Пусть читатель не пугается названия этой главы: ни о каких богопротивных вещах я говорить не собираюсь. Я прекрасно понимаю, что в сложной и впечатляющей машине мироздания нет ни одной детали, которая не служила бы для какой-нибудь цели: все имеет свое назначение, все подчиняется совершенному порядку и всеобщей гармонии; чтобы убедиться в этом, достаточно сказать: мы видим потому, что у нас есть глаза, мы бегаем потому, что у нас есть ноги, или наоборот: потому что мы видим, у нас есть глаза, потому что мы бегаем, у нас выросли ноги и все остальное, что необходимо для бега. Даже такое понимание связи вещей и явлений дает достаточное представление о величии ниспосланных провидением законов. В доказательство можно привести следующий пример. Представим себе двух часовщиков. Один понаделал массу колесиков, каждому определил назначение и цель, подогнал одно к другому, отрегулировал их ход, завел механизм, и он стал показывать время, отбивая каждый час. Другой взял кусочек металла и вложил в него идею движения и намерение показывать и отбивать время; эта идея и намерение возбудили все частички, из которых состоит металл, сделали их нечувствительными ни к вибрациям, ни к встряскам, заставили их расположиться относительно друг друга таким образом, чтобы они показывали время стрелками, боем, а то и музыкой или криком кукушки. Какой же часовщик лучше?
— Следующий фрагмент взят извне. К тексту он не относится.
-- ==== Sys2Proof/Machine/State.lean ====
section
/-! DEFINITION. The machine state as the spec lists it (10_state.md, summary R27), the reasons a step can
stop, and the state after reset. -/

namespace Sys2Proof.Machine

/-- The values of the fault latch `FAULT` (10_state.md R22). -/
inductive FaultCode where
  /-- no fault since reset -/
  | none
  /-- `ret` with an empty call stack (60_exceptions.md R170) -/
  | stackUnderflow
  /-- `call` with a full call stack (R170) -/
  | stackOverflow
  /-- a fetch or data access beyond address 4095 (R170) -/
  | memoryBounds
  deriving DecidableEq, Repr

/-- The 2-bit code on port `fault` (60_exceptions.md R170, 10_state.md R25). -/
def FaultCode.code : FaultCode → BitVec 2
  | .none => 0#2
  | .stackUnderflow => 1#2
  | .stackOverflow => 2#2
  | .memoryBounds => 3#2

/-- An event on the output port `ext_req`: the capability a placeholder instruction asks the
presentation layer for, with its decoded operand fields (43_external_and_unknown.md R160 (e)). -/
inductive ExtReq where
  | clearScreen
  | drawSprite (x y : Reg) (n : Nat)
  | waitKey (x : Reg)
  | digitAddress (x : Reg)
  deriving DecidableEq, Repr

/-- Memory: the bytes that differ from what an unlisted address reads as, in rising order of address
(form: `Memory.wf`). Log 6. -/
abbrev Memory := List Host.Cell

/-- Everything the spec gives the machine (10_state.md R27), and two fields of the model's own. -/
structure State where
  /-- `V0`..`VF` (R10); `VF` is entry 15 (R11) -/
  v : Vector Byte 16
  /-- `PC` (R12) -/
  pc : Word
  /-- `I` (R16) -/
  i : Word
  /-- `STACK[0..15]` (R17). Log 4. -/
  stack : Vector Word 16
  /-- `SP`, 0 to 16, the number of valid stack entries (R17) -/
  sp : Fin 17
  /-- `MEM[0..4095]` (R21) -/
  mem : Memory
  /-- `DT` (R19) -/
  dt : Byte
  /-- `ST` (R19) -/
  st : Byte
  /-- `KEYS[0..15]`, true when pressed (R20) -/
  keys : Vector Bool 16
  /-- `FAULT` (R22) -/
  fault : FaultCode
  /-- the model's own: how many bytes have been drawn from port `rnd_byte`. Log 1. -/
  draws : Nat
  /-- the model's own: the events emitted on port `ext_req`, oldest first. Log 2. -/
  extReq : List ExtReq
  deriving DecidableEq, Repr

/-- Why a step answers no next state at all. -/
inductive Fault where
  /-- raised by `step` when the latch `FAULT` is set: the core is halted, the step "returns `Halted` and
  changes nothing" (60_exceptions.md R175). Safe: the hardware stops there too. Log 5. -/
  | halted (code : FaultCode)
  deriving DecidableEq, Repr

/-- Why an instruction has no meaning. -/
inductive Refusal where
  /-- raised by an arm of `exec` whose instruction has no meaning; no arm raises it now. Safe. -/
  | notModelled (mnemonic : String)
  deriving DecidableEq, Repr

/-- What a step, or a meaning, answers. -/
abbrev Result := Host.Outcome State Fault Refusal

/-- The machine right after reset (10_state.md R27, 70_reset_and_hazards.md R200). -/
def State.reset : State where
  v := Vector.replicate 16 0x00#8
  pc := Config.baseAddr
  i := 0x0000#16
  stack := Vector.replicate 16 0x0000#16
  sp := 0
  mem := []
  dt := 0x00#8
  st := 0x00#8
  keys := Vector.replicate 16 false
  fault := .none
  draws := 0
  extReq := []

end Sys2Proof.Machine
end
Заложенное в атомах неодолимое и неистребимое стремление принять такой порядок, который породил бы живые существа, умеющие бегать и видеть, либо находит туманное и таинственное толкование в одном из самых неясных учений самой метафизической религии, либо объясняется наличием некой идеи, развитие которой порождает мир, волю и разум высшего порядка, не менее великие, чем воля и разум отдельного индивида; они же дают нам глаза, чтобы видеть, и ноги, чтобы бегать. Повторяю: наличие разума и воли, возникших от идеи, по существу, снимает тезис о том, что глаза появились, чтобы видеть, ноги, чтобы бегать, а крылья, чтобы летать: напротив, мы должны верить, что в материи изначально заложено страстное желание летать, которое дает птицам крылья, желание бегать, которое дает нам ноги, желание видеть, которое дает нам глаза.
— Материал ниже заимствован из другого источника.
/-! ### The invariant -/

/-- The invariant reads only memory, PC and the stack. -/
theorem State.Inv.of_mem_wf {s t : State} (h : s.Inv) (hmem : t.mem.wf = true) (hpc : t.pc = s.pc)
    (hstack : t.stack = s.stack) (hsp : t.sp = s.sp) : t.Inv where
  memCanonical := hmem
  pcBound := hpc ▸ h.pcBound
  returnAddresses := by rw [hstack, hsp]; exact h.returnAddresses

/-- The highest next PC is that of an indexed jump, 0xFFF + 0xFF (R102). -/
theorem nextPc_le {i : Instr} {s : State} (h : s.Inv) (hi : i.wf = true) (hpc : s.pc.toNat ≤ 0xFFE) :
    (i.nextPc s).toNat ≤ 0x10FE := by
  by_cases hr : i.redirects = true
  case neg =>
    rcases nextPc_of_not_redirects s (by simpa using hr) with hn | hn <;> rw [hn] <;> bv_omega
  cases i with
  | jmp nnn | call nnn =>
    have hn := (addressFits_iff nnn).1 hi
    simp only [Instr.nextPc]
    omega
  | jmpV0 nnn =>
    have hn := (addressFits_iff nnn).1 hi
    have hv := (s.readV 0).isLt
    have htarget := indexedTarget_toNat s nnn
    change (indexedTarget s nnn).toNat ≤ _
    omega
  | ret =>
    rw [Instr.nextPc]
    split
    · omega
    · have hsp := s.sp.isLt
      have hret := h.returnAddresses (s.sp.val - 1) (by omega) (by omega)
      omega
  | _ => cases hr

/-- A call pushes `PC + 2` for the PC it was fetched from; a return only drops an entry; no other
instruction touches the stack. -/
theorem returnAddresses_of_exec {i : Instr} {s t : State} (h : s.Inv) (hpc : s.pc.toNat ≤ 0xFFE)
    (hf : i.faultIn s = .none) (e : exec i s = .next t) :
    ∀ k (hk : k < 16), k < t.sp.val → 2 ≤ t.stack[k].toNat ∧ t.stack[k].toNat ≤ 0x1000 := by
  by_cases hc : ∃ nnn, i = .call nnn
  · obtain ⟨nnn, rfl⟩ := hc
    obtain ⟨hsp, e'⟩ := exec_call_of_faultIn_eq_none hf
    cases e'.symm.trans e
    intro k hk hlt
    have hlt' : k < s.sp.val + 1 := hlt
    by_cases hks : s.sp.val = k
    · have hra : (returnAddress s).toNat = s.pc.toNat + 2 := by rw [returnAddress]; bv_omega
      simp only [hks, Vector.getElem_set_self, hra]
      omega
    · simp only [Vector.getElem_set_ne _ _ hks]
      exact h.returnAddresses k hk (by omega)
  by_cases hr : i = .ret
  · subst hr
    obtain ⟨_, e'⟩ := exec_ret_of_faultIn_eq_none hf
    cases e'.symm.trans e
    exact fun k hk hlt => h.returnAddresses k hk (Nat.lt_of_lt_of_le hlt (Nat.sub_le ..))
  obtain ⟨-, hframe, -⟩ := specialStateChangesOnlyByItsInstructions i s t e
  obtain ⟨hstack, hsp⟩ := hframe (fun nnn hi => hc ⟨nnn, hi⟩) hr
  rw [hstack, hsp]
  exact h.returnAddresses

/-- Every well-formed instruction keeps the invariant where it can be fetched. -/
theorem inv_of_exec {i : Instr} {s t : State} (h : s.Inv) (hi : i.wf = true) (hpc : s.pc.toNat ≤ 0xFFE)
    (e : exec i s = .next t) : t.Inv := by
  by_cases hf : i.faultIn s = .none
  · exact {
      memCanonical := mem_wf_of_exec h.memCanonical e
      pcBound := pc_of_exec hf e ▸ nextPc_le h hi hpc
      returnAddresses := returnAddresses_of_exec h hpc hf e }
  · cases (exec_of_faultIn_ne hf).symm.trans e
    exact h.of_mem_wf h.memCanonical rfl rfl rfl

/-- Settles O49: the step runs a decoded instruction, which is well formed, or takes the fetch fault. -/
theorem everyStepKeepsTheInvariant : Obligations.EveryStepKeepsTheInvariant := by
  intro s t h e
  rcases step_cases s with ⟨-, hpc, e'⟩ | ⟨-, -, e'⟩ | ⟨-, e'⟩
  · exact inv_of_exec h (decodeWord_wf _) hpc (e'.symm.trans e)
  · cases e'.symm.trans e
    exact h.of_mem_wf h.memCanonical rfl rfl rfl
  · cases e'.symm.trans e

/-! ### Host operations keep the invariant (R183 to R188) -/

/-- A load that succeeds fits memory and writes nothing but the buffer (R183). -/
theorem State.load_eq_ok {s t : State} {addr : Nat} {bs : List Byte} (e : s.load addr bs = .ok t) :
    addr + bs.length ≤ 4096 ∧ t = { s with mem := s.mem.writeBytes addr bs } := by
  rw [State.load] at e
  split at e
  case isTrue h => cases e; exact ⟨h, rfl⟩
  case isFalse => cases e

/-- A `key_set` that succeeds writes nothing but that key (R185). -/
theorem State.keySet_eq_ok {s t : State} {k : Nat} {pressed : Bool} (e : s.keySet k pressed = .ok t) :
    ∃ h : k < 16, t = { s with keys := s.keys.set k pressed h } := by
  rw [State.keySet] at e
  split at e
  case isTrue h => cases e; exact ⟨h, rfl⟩
  case isFalse => cases e

/-- A host operation keeps what both the state before it and its result, when there is one, have. -/
theorem State.doneOr_of_ok {P : State → Prop} {s : State} (hs : P s) {r : Except HostError State}
    (hr : ∀ t, r = .ok t → P t) : P (s.doneOr r).1 := by
  cases r with
  | ok t => exact hr t rfl
  | error _ => exact hs

theorem inv_driveStep {s : State} (h : s.Inv) : s.driveStep.1.Inv := by
  rw [State.driveStep]
  split
  case h_1 t e => exact everyStepKeepsTheInvariant s t h e
  all_goals exact h

theorem inv_drive {s : State} (h : s.Inv) (c : DriverCall) : (drive s c).1.Inv := by
  cases c with
  | step => exact inv_driveStep h
  | reset => exact invariantHoldsAtReset.of_mem_wf State.reset_mem_wf rfl rfl rfl
  | load addr bs =>
    refine State.doneOr_of_ok h fun t e => ?_
    have hwf := State.load_wf h.memCanonical e
    obtain ⟨-, rfl⟩ := State.load_eq_ok e
    exact h.of_mem_wf hwf rfl rfl rfl
  | disasm start stop => rw [drive]; split <;> exact h
  | keySet k pressed =>
    refine State.doneOr_of_ok h fun t e => ?_
    obtain ⟨_, rfl⟩ := State.keySet_eq_ok e
    exact h.of_mem_wf h.memCanonical rfl rfl rfl
  | dtSet _ | stSet _ => exact h.of_mem_wf h.memCanonical rfl rfl rfl
  | dtGet | stGet | readOut => exact h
К счастью, чтобы ответить на вопрос «зачем все это нужно?», нам не придется залезать в такие дебри. Вопрос этот часто задавала себе донья Ана, имея в виду своего единственного сына, наследника майората. Тот же вопрос задавал себе сын: «Зачем я нужен? На что годен?» – и не находил ответа.

Не думайте, что он был хром, глух, немощен или глуп, этот самый наследник майората. Его духовные и физические силы были в полном порядке. Он был крепок, силен, здоров, и ему едва исполнилось двадцать семь лет. Однако ни донья Ана, ни ее сын не могли отделаться от навязчивого вопроса о том, зачем он нужен, и по-прежнему не находили ответа.
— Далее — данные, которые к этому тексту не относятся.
-- ==== Sys2Proof/Syntax.lean ====
section
/-! DEFINITION. The commands of the block: one constructor per row of spec/opcode_table.json (447 rows; no row has
bits). A core instruction carries its LCN and the fields of its encoding; an event carries what the outside world or
the unit supplies with it. -/
namespace Sys2Proof

/-- Who issues a register access (00 R12, 03 R122). -/
inductive Requester where
  /-- a core, by its LCN -/
  | core (l : Fin 384)
  /-- Distaff's management channel, which also carries Almanac and MCTP -/
  | distaff
  /-- the host, through BAR0 of a function of an endpoint bundle; function 0 is the PF, n the VF n − 1 (14 R442) -/
  | func (bd : Fin 8) (fn : Fin 1025)
  /-- a device behind a root-port bundle -/
  | rootPort (bd : Fin 8)
  deriving DecidableEq, Repr

/-- Where a register lies: in control space (00 R6), in the BAR0 of a function (14 R442), or in its
configuration space (14 R443 to R446). -/
inductive RegAddr where
  | ctl (pa : BitVec 52)
  | bar (bd : Fin 8) (fn : Fin 1025) (off : BitVec 17)
  /-- an access to BAR0 that is neither an aligned 32-bit one nor an aligned 64-bit one of the MSI-X table, which is its
  two words (14 R442) -/
  | barOther (bd : Fin 8) (fn : Fin 1025)
  | cfg (bd : Fin 8) (fn : Fin 1025) (off : BitVec 12)
  deriving DecidableEq, Repr

/-- Through which transport a command of chapter 18 comes. On MCTP and in a mailbox it carries SEQ and a tag, and the
verdict on the tag stands beside it (18 R571). -/
inductive Caller where
  /-- Almanac on UART0 -/
  | almanac
  /-- an MCTP endpoint over I3C, by its endpoint number -/
  | mctp (eid : BitVec 8) (seq : BitVec 32) (tagOk : Bool)
  /-- the DST mailbox of a skein, from a core at K or at SK -/
  | mbx (sk : Fin 16) (secure : Bool) (seq : BitVec 32) (tagOk : Bool)
  deriving DecidableEq, Repr

/-- The result codes of R16. -/
inductive Status where
  | ok | state | denied | conflict | range | busy | flushed | timeout | poison | dead | empty | full | halted
  | integrity | unsupported | domainOff
  deriving DecidableEq, Repr

/-- The operations of R236. -/
inductive AtomKind where
  | swap | add | and | or | xor | min | max | sadd | cas
  deriving DecidableEq, Repr

/-- A far atomic as it reaches the home (R358): the operation, the byte offset in the line, the size, signedness, the
operand and, for CAS, the value compared. -/
structure AtomOp where
  kind : AtomKind
  off : BitVec 6
  dword : Bool
  unsigned : Bool
  operand : BitVec 64
  compare : BitVec 64
  deriving DecidableEq, Repr


/-- The agents of a directory entry, by bit (11 R352): dies 0 to 15, then BQ, RPC, GST0, GST1, DST, HANK. -/
abbrev AgentId := Fin 22

/-- What answers a read or a DEVICE access outside the package (14 R436, 04 R620). -/
inductive Completion where
  /-- successful, with the data of a read -/
  | ok (data : List (BitVec 8))
  /-- Unsupported Request -/
  | ur
  /-- Completer Abort -/
  | ca
  /-- data with EP set -/
  | poisoned
  /-- Request Retry Status -/
  | retry
  deriving DecidableEq, Repr

/-- The types of a Hank message (15 R480). -/
inductive HankType where
  | item | creq | crel | grant | refuse | revoke
  deriving DecidableEq, Repr

/-- A Hank message (15 R480). -/
structure HankMsg where
  mtype : HankType
  status : BitVec 8
  qa : BitVec 32
  grant : BitVec 32
  aux : BitVec 32
  /-- the body, without its padding: the item of an ITEM -/
  body : List (BitVec 8)
  deriving DecidableEq, Repr

/-- A frame as a Hank port receives it (15 R479): the Ethernet fields, and the bytes from VER to the end of its
payload. -/
structure HankFrame where
  dst : BitVec 48
  src : BitVec 48
  ethertype : BitVec 16
  fcsOk : Bool
  payload : List (BitVec 8)
  deriving DecidableEq, Repr

/-- What a HELLO tells (15 R473). -/
structure HelloFrame where
  sys : Fin 2048
  srcPort : Fin 8
  mac : BitVec 48
  incarn : BitVec 32
  deriving DecidableEq, Repr

/-- The DRAM coordinates of a row of one device (13 R406, R413). -/
structure RowAddr where
  dev : Fin 10
  sub : Fin 2
  rank : Fin 4
  cid : Fin 8
  bg : Fin 8
  bank : Fin 4
  row : BitVec 17
  deriving DecidableEq, Repr

/-- What the decoder finds in a burst (13 R410). -/
inductive EccOutcome where
  | clean
  | corrected (dev : Fin 10)
  | uncorrectable
  | poisonCode
  deriving DecidableEq, Repr

/-- What the SPDs of one channel tell (13 R401, R402), and the repair resources its mode registers report. -/
structure SpdChannel where
  dimms : Fin 3
  gibPerDimm : Nat
  ranksPerDimm : Fin 3
  /-- 16 or 32 Gb -/
  densityGb : Nat
  stack : Nat
  /-- the highest speed it allows, in units of 100 MT/s -/
  rate : Nat
  registered : Bool
  x4 : Bool
  ecc : Bool
  softResources : Nat
  hardResources : Nat
  deriving DecidableEq, Repr

/-- What training a channel ends in (13 R421): the values found, by offset in the channel's block. -/
structure DramTrain where
  mc : Fin 16
  ok : Bool
  delays : List (BitVec 16 × BitVec 32)
  /-- the device that still fails, by 2 × rank + subchannel (13 R411) -/
  marks : List (Fin 8 × Fin 10)
  deriving DecidableEq, Repr

/-- What training a die link ends in (12 R394): lanes that fail, by receiving end, module and lane, and modules that
cannot be trained. -/
structure LinkTrain where
  die : Fin 16
  lanes : List (Bool × Fin 2 × Fin 70)
  dead : List (Fin 2)
  deriving DecidableEq, Repr

/-- What a drift check finds for one delay register: its offset in the channel's block and its corrected NEXT value
(13 R422). -/
structure DriftSample where
  off : BitVec 16
  next : BitVec 32
  deriving DecidableEq, Repr

/-- What reading a firmware copy tells the ROM (18 R558). -/
structure FwCheck where
  ok : Bool
  version : Nat
  deriving DecidableEq, Repr

/-- What a start finds outside the device: the firmware copies, the DIMMs, the incarnation number that is drawn, and
whether the audit ring in SRAM still checks (18 R557 to R562, 13 R402, 15 R474). -/
structure BootInputs where
  f0 : FwCheck
  f1 : FwCheck
  spd : List SpdChannel
  incarn : BitVec 32
  ringOk : Bool
  deriving DecidableEq, Repr

/-- What cryptography says of an image: its signature under the slot it names, and the maker's countersignature (02
R55, R52). -/
structure ImgVerdict where
  sig : Bool
  maker : Bool
  /-- every role key unwraps (02 R53) -/
  keys : Bool
  deriving DecidableEq, Repr

/-- What cryptography says of a delta: its tag or signature (02 R63). -/
structure DeltaVerdict where
  auth : Bool
  deriving DecidableEq, Repr

/-- What a guest port's partner answers (12 R396). -/
inductive GuestResult where
  | silent
  | identity (id : BitVec 64)
  | trained (rate modules : Nat) (x64 : Bool)
  deriving DecidableEq, Repr

/-- A request of a device behind a root port (14 R437, 09 R303). -/
structure DmaReq where
  rid : BitVec 16
  addr : BitVec 64
  /-- 0 memory read, 1 memory write, 2 FetchAdd, 3 Swap, 4 CAS, 5 a configuration, I/O or other request -/
  kind : Fin 6
  len : Nat
  /-- data written, or the operand of an atomic and after it the value compared -/
  data : List (BitVec 8)
  /-- the request carries a PASID or a translated address -/
  ats : Bool
  poisoned : Bool
  noSnoop : Bool
  /-- Relaxed Ordering (14 R438) -/
  relaxed : Bool
  deriving DecidableEq, Repr

/-- Hub units without a replacement (16 R502). -/
inductive HubUnit where
  | homeAgent | memoryController | interruptRouter | powerController | timebase | hubRouter
  deriving DecidableEq, Repr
Чтобы читателю все это стало более понятно, начну немного издалека.

Донья Ана была дочерью знатного дворянина из горного города Ронды. Достаточно сказать, что она принадлежала к знаменитому роду Эскаланте. Среди ее славных предков был один из основателей общества верховой езды[30 - Общество верховой езды – клуб по интересам для аристократов.]. Героические подвиги членов этого общества, их великие заслуги в войне за наследство[31 - Имеется в виду война за испанское наследство (1701–1714) – после смерти бездетного испанского короля Карла II разгорелся спор, кто следующим займет его место. Франция в союзе с Испанией противостояла Священной Римской империи, Австрии и Англии. В итоге Филипп V остался королем Испании, однако она потеряла часть своих территорий.], в обороне Гибралтара[32 - Во время войны за испанское наследство была проведена удачная операция по захвату крепости Гибралтар англо-голландским флотом в 1704 г.], в сражениях за Росельон[33 - Росельон (Руссильон) – территория между Пиренеями и Средиземным морем, переходившая от Франции к Арагону и обратно, пока не была окончательно присоединена к Франции в 1659 г.], в войнах за независимость стяжали славу и членам семьи доньи Аны; заслуги их в этих деяниях были неоспоримы.

Хотя донья Ана родилась и выросла в далекой горной Ронде, она получила утонченное воспитание не только по испанским понятиям, но, если хотите, и по понятиям европейским.

Учителем доньи Аны стал скромный французский священник из тех, что в числе многих эмигрировали из революционной Франции. Он преподавал ей свой родной язык, кое-что из истории, географии и литературы и сделал из нее чудо учености. Во всяком случае, по сравнению с другими испанскими женщинами той эпохи.

Однако вся эта ученая премудрость оказалась малопригодной для какой-либо деятельности, и, когда ей исполнилось двадцать девять лет и возникла реальная угроза остаться старой девой, она уступила настояниям отца и братьев, страстно желавших пристроить ее, или, лучше сказать, избавиться от нее, и послушно вышла замуж за дона Франсиско Лопеса де Мендосу, который знатностью рода не уступал Эскаланте, был наследником майората, потомственным комендантом замка и крепости Вильябермехи, командором ордена Сантьяго и членом клуба верховой езды, как отец и все ее братья. Некоторые авторы утверждают, что Мендосы и Эскаланте уже до этого брака состояли в каком-то родстве, но для нашей истории это несущественно, и я опускаю подробности.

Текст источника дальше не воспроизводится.